__Task instructions__.
Each line holding the word "theorem" must appear in the answer, copied from the entries.

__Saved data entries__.

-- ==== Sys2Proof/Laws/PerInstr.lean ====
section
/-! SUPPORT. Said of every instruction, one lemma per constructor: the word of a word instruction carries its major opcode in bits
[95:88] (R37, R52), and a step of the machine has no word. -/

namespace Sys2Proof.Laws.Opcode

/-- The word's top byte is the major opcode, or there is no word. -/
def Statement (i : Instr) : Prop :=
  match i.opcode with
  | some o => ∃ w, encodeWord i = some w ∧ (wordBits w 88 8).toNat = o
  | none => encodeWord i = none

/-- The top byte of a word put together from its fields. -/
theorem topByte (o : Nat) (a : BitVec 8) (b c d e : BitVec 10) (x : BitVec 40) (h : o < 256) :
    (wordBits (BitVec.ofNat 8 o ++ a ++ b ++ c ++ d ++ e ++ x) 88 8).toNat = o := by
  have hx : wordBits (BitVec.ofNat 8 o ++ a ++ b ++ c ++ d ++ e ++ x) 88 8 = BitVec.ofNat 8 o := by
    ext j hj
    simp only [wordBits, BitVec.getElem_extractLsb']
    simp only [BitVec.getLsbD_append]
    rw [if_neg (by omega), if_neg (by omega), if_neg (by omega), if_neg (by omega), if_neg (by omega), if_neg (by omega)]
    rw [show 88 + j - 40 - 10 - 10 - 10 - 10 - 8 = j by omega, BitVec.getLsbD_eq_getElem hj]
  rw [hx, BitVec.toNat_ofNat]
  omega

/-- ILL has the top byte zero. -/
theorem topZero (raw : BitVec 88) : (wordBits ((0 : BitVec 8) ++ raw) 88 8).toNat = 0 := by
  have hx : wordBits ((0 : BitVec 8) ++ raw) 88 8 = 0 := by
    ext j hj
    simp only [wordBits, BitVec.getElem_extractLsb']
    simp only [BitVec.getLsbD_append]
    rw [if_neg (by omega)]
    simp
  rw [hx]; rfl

__Solved problem__.
theorem topByte (o : Nat) (a : BitVec 8) (b c d e : BitVec 10) (x : BitVec 40) (h : o < 256) :
theorem topZero (raw : BitVec 88) : (wordBits ((0 : BitVec 8) ++ raw) 88 8).toNat = 0 := by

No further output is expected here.